EXERCISE GOAL: Among the entries below, copy every line that carries the word "some".

RECORDS SHOWN:
┌────────
-- ==== Sys2Proof/Laws/Quiet.lean ====
section
/-! SUPPORT. What the circuit blocks may do to the state: `Quiet` for the Circuit Logic and the Detour Claim Engine, `Below`
for the blocks they ask, which leave the Circuit Table alone too, and `Aside` for the parts of a Tunable Port Controller
operation, which keeps its laws (Laws/Ports.lean) as a whole alone. One lemma for each operation of the Lane Switch Driver,
the Spare Lane Map, the Tunable Port Controller and the claim-family frames. -/

namespace Sys2Proof.Machine

theorem Quiet.refl (s : State) : Quiet s s :=
  ⟨rfl, rfl, rfl, rfl, rfl, rfl, rfl, rfl, rfl, rfl, rfl, rfl, .refl _ _, fun _ => .refl _, rfl⟩

theorem Quiet.trans {s t u : State} (h : Quiet s t) (k : Quiet t u) : Quiet s u where
  pending := k.pending.trans h.pending
  rstnLow := k.rstnLow.trans h.rstnLow
  powerOnDue := k.powerOnDue.trans h.powerOnDue
  clock := k.clock.trans h.clock
  pld := k.pld.trans h.pld
  mon := k.mon.trans h.mon
  nrv := k.nrv.trans h.nrv
  toCcl := k.toCcl.trans h.toCcl
  toDce := k.toDce.trans h.toDce
  rx := k.rx.trans h.rx
  owed := k.owed.trans h.owed
  resetDue := k.resetDue.trans h.resetDue
  events := h.events.trans (h.clock ▸ k.events)
  links := fun side => (h.links side).trans (k.links side)
  ids := k.ids.trans h.ids

/-- `Quiet`, with the Circuit Table and the extent of the Spare Lane Map as they were, and the claim queue in order. -/
structure Aside (s t : State) : Prop where
  quiet : Quiet s t
  circuits : t.circuits = s.circuits
  extent : ∀ side, (t.lanes.get side).length = (s.lanes.get side).length
  order : queueLawful s → queueLawful t

theorem Aside.refl (s : State) : Aside s s := ⟨.refl s, rfl, fun _ => rfl, id⟩

theorem Aside.trans {s t u : State} (h : Aside s t) (k : Aside t u) : Aside s u :=
  ⟨h.quiet.trans k.quiet, k.circuits.trans h.circuits, fun side => (k.extent side).trans (h.extent side),
    fun l => k.order (h.order l)⟩

/-- `Aside`, and the Tunable Port Controller keeps its laws. -/
structure Below (s t : State) : Prop extends Aside s t where
  ports : s.tpc.Lawful → t.tpc.Lawful

theorem Below.refl (s : State) : Below s s := ⟨.refl s, id⟩

theorem Below.trans {s t u : State} (h : Below s t) (k : Below t u) : Below s u :=
  ⟨h.toAside.trans k.toAside, fun l => k.ports (h.ports l)⟩

/-- An operation that leaves the Tunable Port Controller alone. -/
theorem Aside.below {s t : State} (h : Aside s t) (tpc : t.tpc = s.tpc) : Below s t := ⟨h, fun l => tpc ▸ l⟩

/-- A fold of operations that are all below. -/
theorem Below.foldl {α : Type} {f : State → α → State} (h : ∀ s a, Below s (f s a)) (s : State) (xs : List α) :
    Below s (xs.foldl f s) := by
  induction xs generalizing s with
  | nil => exact .refl s
  | cons a rest ih => exact (h s a).trans (ih _)

/-! ## Updates of one part -/

/-- The claim queue is replaced by one in order. -/
theorem below_setQueue {q : List QueueEntry} {s : State} (h : queueLawful s → queueLawful (s.setQueue q)) :
    Below s (s.setQueue q) :=
  ⟨⟨⟨rfl, rfl, rfl, rfl, rfl, rfl, rfl, rfl, rfl, rfl, rfl, rfl, .refl _ _, fun _ => .refl _, rfl⟩, rfl, fun _ => rfl, h⟩, id⟩

theorem below_setLsd (l : Lsd) (s : State) : Below s (s.setLsd l) :=
  ⟨⟨⟨rfl, rfl, rfl, rfl, rfl, rfl, rfl, rfl, rfl, rfl, rfl, rfl, .refl _ _, fun _ => .refl _, rfl⟩, rfl, fun _ => rfl, id⟩, id⟩

theorem below_setWork (w : List Work) (s : State) : Below s (s.setWork w) :=
  ⟨⟨⟨rfl, rfl, rfl, rfl, rfl, rfl, rfl, rfl, rfl, rfl, rfl, rfl, .refl _ _, fun _ => .refl _, rfl⟩, rfl, fun _ => rfl, id⟩, id⟩

theorem aside_setTpc (t : Tpc) (s : State) : Aside s (s.setTpc t) :=
  ⟨⟨rfl, rfl, rfl, rfl, rfl, rfl, rfl, rfl, rfl, rfl, rfl, rfl, .refl _ _, fun _ => .refl _, rfl⟩, rfl, fun _ => rfl, id⟩

theorem quiet_setLanes (side : Side) (m : List LaneEntry) (s : State) : Quiet s (s.setLanes side m) :=
  ⟨rfl, rfl, rfl, rfl, rfl, rfl, rfl, rfl, rfl, rfl, rfl, rfl, .refl _ _, fun _ => .refl _, rfl⟩

/-- A side of the Spare Lane Map takes entries for the same lanes. -/
theorem below_setLanes {side : Side} {m : List LaneEntry} {s : State} (h : m.length = (s.lanes.get side).length) :
    Below s (s.setLanes side m) := by
  refine ⟨⟨quiet_setLanes side m s, rfl, fun x => ?_, id⟩, id⟩
  simp only [State.setLanes, Both.get_set]
  split
  · rename_i e; rw [e]; exact h
  · rfl

theorem below_addWork (w : Work) (s : State) : Below s (addWork w s) := below_setWork _ s

theorem below_post (body : EventBody) (s : State) : Below s (post body s) :=
  ⟨⟨⟨rfl, rfl, rfl, rfl, rfl, rfl, rfl, rfl, rfl, rfl, rfl, rfl, .one _ _ _, fun _ => .refl _, rfl⟩, rfl, fun _ => rfl, id⟩, id⟩

theorem below_setLink_offered {side : Side} {l : Link} {s : State} (h : (s.linkAt side).Offered l) :
    Below s (s.setLink side l) := by
  refine ⟨⟨⟨rfl, rfl, rfl, rfl, rfl, rfl, rfl, rfl, rfl, rfl, rfl, rfl, .refl _ _, fun x => ?_, rfl⟩, rfl, fun _ => rfl, id⟩, id⟩
  rw [State.setLink_linkAt]
  split
  · rename_i e; rw [e]; exact h
  · exact .refl _

theorem below_offerUp (side : Side) (urgent : Bool) (f : Frame) (s : State) (up : (s.linkAt side).state = .up) :
    Below s (offerUp side urgent f s) :=
  below_setLink_offered (Link.Offered.enqueue s urgent f _ up)

theorem below_offerNotice (side : Side) (urgent : Bool) (f : Frame) (s : State) :
    Below s (offerNotice side urgent f s) := by
  unfold offerNotice
  split
  · rename_i up; exact below_offerUp side urgent f s up
  · exact .refl s

/-! ## Lane Switch Driver (09 section 9.1) -/

theorem below_laneWrite (side : Side) (lane : Nat) (setting : Setting) (who : Option Nat) (s : State) :
    Below s (laneWrite side lane setting who s) := below_setLsd _ s

theorem below_laneUndo (side : Side) (lane : Nat) (removes : Setting) (who : Option Nat) (s : State) :
    Below s (laneUndo side lane removes who s) := by
  simp only [laneUndo]
  split
  · exact below_setLsd _ s
  · split
    · exact below_setLsd _ s
    · exact (below_setLsd _ s).trans (below_addWork _ _)

theorem below_lanePass (lane : Nat) (s : State) : Below s (lanePass lane s) :=
  (below_laneWrite .east lane .pass none s).trans (below_laneWrite .west lane .pass none _)

theorem below_laneLoad (setting : Side → Nat → Setting) (s : State) : Below s (laneLoad setting s) := below_setLsd _ s

/-! ## Spare Lane Map and claim-family frames (08) -/

theorem below_setLane (side : Side) (lane : Nat) (e : LaneEntry) (s : State) : Below s (setLane side lane e s) := by
  unfold setLane
  split
  · exact below_setLanes (modifyAt_length _ _ _)
  · exact .refl s

theorem below_freeLane (side : Side) (lane : Nat) (s : State) : Below s (freeLane side lane s) := below_setLane _ _ _ s

theorem below_freeEntry (side : Side) (lane : Nat) (s : State) : Below s (freeEntry side lane s) := by
  unfold freeEntry
  split
  · split
    · exact (below_freeLane side lane s).trans (below_laneUndo _ _ _ _ _)
    · exact below_freeLane side lane s
  · exact below_freeLane side lane s
  · exact .refl s

theorem below_freeAttempt (lane id head tag : Nat) (s : State) : Below s (freeAttempt lane id head tag s) := by
  have one : ∀ (side : Side) (u : State), Below u (if entryMatches u side lane id head tag then freeEntry side lane u else u) := by
    intro side u
    split
    · exact below_freeEntry _ _ u
    · exact .refl u
  exact (one .east s).trans (one .west _)

theorem below_offerClaim {side : Side} {f : Frame} {s t : State} (h : offerClaim side f s = some t) : Below s t := by
  unfold offerClaim at h
  split at h
  · rename_i up
    cases h
    exact below_offerUp side true f s up
  · cases h

theorem below_offerOrDrop (side : Side) (f : Frame) (s : State) : Below s (offerOrDrop side f s) := by
  unfold offerOrDrop
  cases h : offerClaim side f s with
  | none => exact .refl s
  | some t => exact below_offerClaim h

theorem below_sendRelease (m : Attempted) (s : State) : Below s (sendRelease m s) := below_offerOrDrop _ _ s

theorem below_sendRefusal (side : Side) (m : Attempted) (reason : Reason) (s : State) :
    Below s (sendRefusal side m reason s) := below_offerOrDrop _ _ s

theorem below_withdraw (m : Attempted) (s : State) : Below s (withdraw m s) := by
  unfold withdraw
  split
  · exact (below_freeLane _ _ s).trans (below_sendRelease _ _)
  · exact below_sendRelease _ _

/-! ## Tunable Port Controller (09 section 9.2) -/

theorem aside_setPort (port : Nat) (p : Port) (s : State) : Aside s (setPort port p s) := aside_setTpc _ s

theorem aside_armStep (port : Nat) (s : State) : Aside s (armStep port s) := aside_setTpc _ s

theorem aside_leaveWait (port : Nat) (s : State) : Aside s (leaveWait port s) := aside_setTpc _ s

theorem aside_beginSlot (port : Nat) (s : State) : Aside s (beginSlot port s) := by
  simp only [beginSlot]
  split
  · exact .refl s
  · split
    · exact (aside_setPort _ _ s).trans (below_addWork _ _).toAside
    · split
      · exact (aside_setPort _ _ s).trans (below_addWork _ _).toAside
      · exact aside_setPort _ _ s
  · exact aside_setPort _ _ s

theorem aside_takeSlot (i port : Nat) (s : State) : Aside s (takeSlot i port s) :=
  ((aside_leaveWait port s).trans (aside_setTpc _ _)).trans (aside_beginSlot port _)

theorem aside_needSlot (port : Nat) (request : SlotRequest) (s : State) : Aside s (needSlot port request s) := by
  simp only [needSlot]
  split
  · exact .refl s
  split
  · exact (aside_setPort _ _ s).trans (aside_takeSlot _ _ _)
  · split
    · exact aside_setPort _ _ s
    · exact (aside_setPort _ _ s).trans (aside_setTpc _ _)

theorem aside_freeSlot (port : Nat) (s : State) : Aside s (freeSlot port s) := by
  simp only [freeSlot]
  split
  · exact .refl s
  · split
    · exact aside_setTpc _ s
    · exact (aside_setTpc _ s).trans (aside_takeSlot _ _ _)

theorem aside_homed (port : Nat) (s : State) : Aside s (homed port s) := by
  simp only [homed]
  split
  · exact (((below_post _ s).toAside.trans (aside_setPort _ _ _)).trans (aside_armStep _ _)).trans (below_addWork _ _).toAside
  · exact ((((below_post _ s).toAside.trans (aside_setPort _ _ _)).trans (aside_freeSlot _ _)).trans (below_addWork _ _).toAside).trans
      (below_addWork _ _).toAside
  · exact (((below_post _ s).toAside.trans (aside_setPort _ _ _)).trans (aside_freeSlot _ _)).trans (below_addWork _ _).toAside

theorem aside_reached (port lane : Nat) (s : State) : Aside s (reached port lane s) :=
  ((aside_setPort _ _ s).trans (aside_freeSlot _ _)).trans (below_addWork _ _).toAside

theorem aside_portFault (port : Nat) (s : State) : Aside s (portFault port s) :=
  ((((aside_setPort _ _ s).trans (below_post _ _).toAside).trans (aside_leaveWait _ _)).trans (aside_freeSlot _ _)).trans
    (below_addWork _ _).toAside

theorem aside_retuneByState (port lane : Nat) (s : State) : Aside s (retuneByState port lane s) := by
  simp only [retuneByState]
  split
  · exact aside_setPort _ _ s
  · exact aside_setPort _ _ s
  · split
    · split
      · exact ((aside_setPort _ _ s).trans (aside_leaveWait _ _)).trans (below_addWork _ _).toAside
      · exact aside_setPort _ _ s
    · split
      · exact (below_addWork _ s).toAside
      · exact (aside_setPort _ _ s).trans (aside_needSlot _ _ _)
  · split
    · exact (aside_setPort _ _ s).trans (aside_reached _ _ _)
    · exact (aside_setPort _ _ s).trans (aside_armStep _ _)
  · split
    · exact aside_setPort _ _ s
    · exact .refl s

theorem aside_retune (port lane : Nat) (s : State) : Aside s (retune port lane s) := by
  unfold retune
  split
  · exact aside_retuneByState port lane s
  · exact .refl s

theorem aside_stepOnce (port : Nat) (s : State) : Aside s (stepOnce port s) := by
  simp only [stepOnce]
  split
  · split
    · exact (aside_setPort _ _ s).trans (aside_reached _ _ _)
    · exact (aside_setPort _ _ s).trans (aside_armStep _ _)
  · exact .refl s

theorem aside_homeOnce (port : Nat) (s : State) : Aside s (homeOnce port s) := by
  simp only [homeOnce]
  split
  · exact (aside_setPort _ _ s).trans (aside_armStep _ _)
  · exact aside_portFault port s

/-- A port is written without starting or stopping to move. -/
theorem below_setPort {port : Nat} {p : Port} {s : State} (moving : p.moving = (portAt s port).moving)
    (request : p.request ≠ .none ∨ p.request = (portAt s port).request)
    (lanes : s.tpc.Lawful → ∀ lane, p.present = some lane ∨ p.target = some lane → lane < Config.lanes) :
    Below s (setPort port p s) := ⟨aside_setPort port p s, fun h => lawful_setPort h moving request (lanes h)⟩

theorem below_needSlot {port : Nat} {request : SlotRequest} (s : State) (lt : port < Config.ports)
    (asks : request ≠ .none) : Below s (needSlot port request s) :=
  ⟨aside_needSlot _ _ s, fun h => lawful_needSlot h lt asks⟩

theorem below_homed {port : Nat} {s : State} (homing : (portAt s port).state = .homing) : Below s (homed port s) :=
  ⟨aside_homed _ s, fun h => lawful_homed h homing⟩

theorem below_portFault (port : Nat) (s : State) : Below s (portFault port s) := ⟨aside_portFault _ s, lawful_portFault⟩

theorem below_retune (port lane : Nat) (s : State) : Below s (retune port lane s) := ⟨aside_retune _ _ s, lawful_retune⟩

theorem below_stepOnce {port : Nat} {s : State} (stepping : (portAt s port).state = .stepping) :
    Below s (stepOnce port s) := ⟨aside_stepOnce _ s, fun h => lawful_stepOnce h stepping⟩

theorem below_homeOnce (port : Nat) (s : State) : Below s (homeOnce port s) := ⟨aside_homeOnce _ s, lawful_homeOnce⟩

end Sys2Proof.Machine
end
└────────
RESPONSE AREA:
theorem below_offerClaim {side : Side} {f : Frame} {s t : State} (h : offerClaim side f s = some t) : Below s t := by
  | some t => exact below_offerClaim h
    (lanes : s.tpc.Lawful → ∀ lane, p.present = some lane ∨ p.target = some lane → lane < Config.lanes) :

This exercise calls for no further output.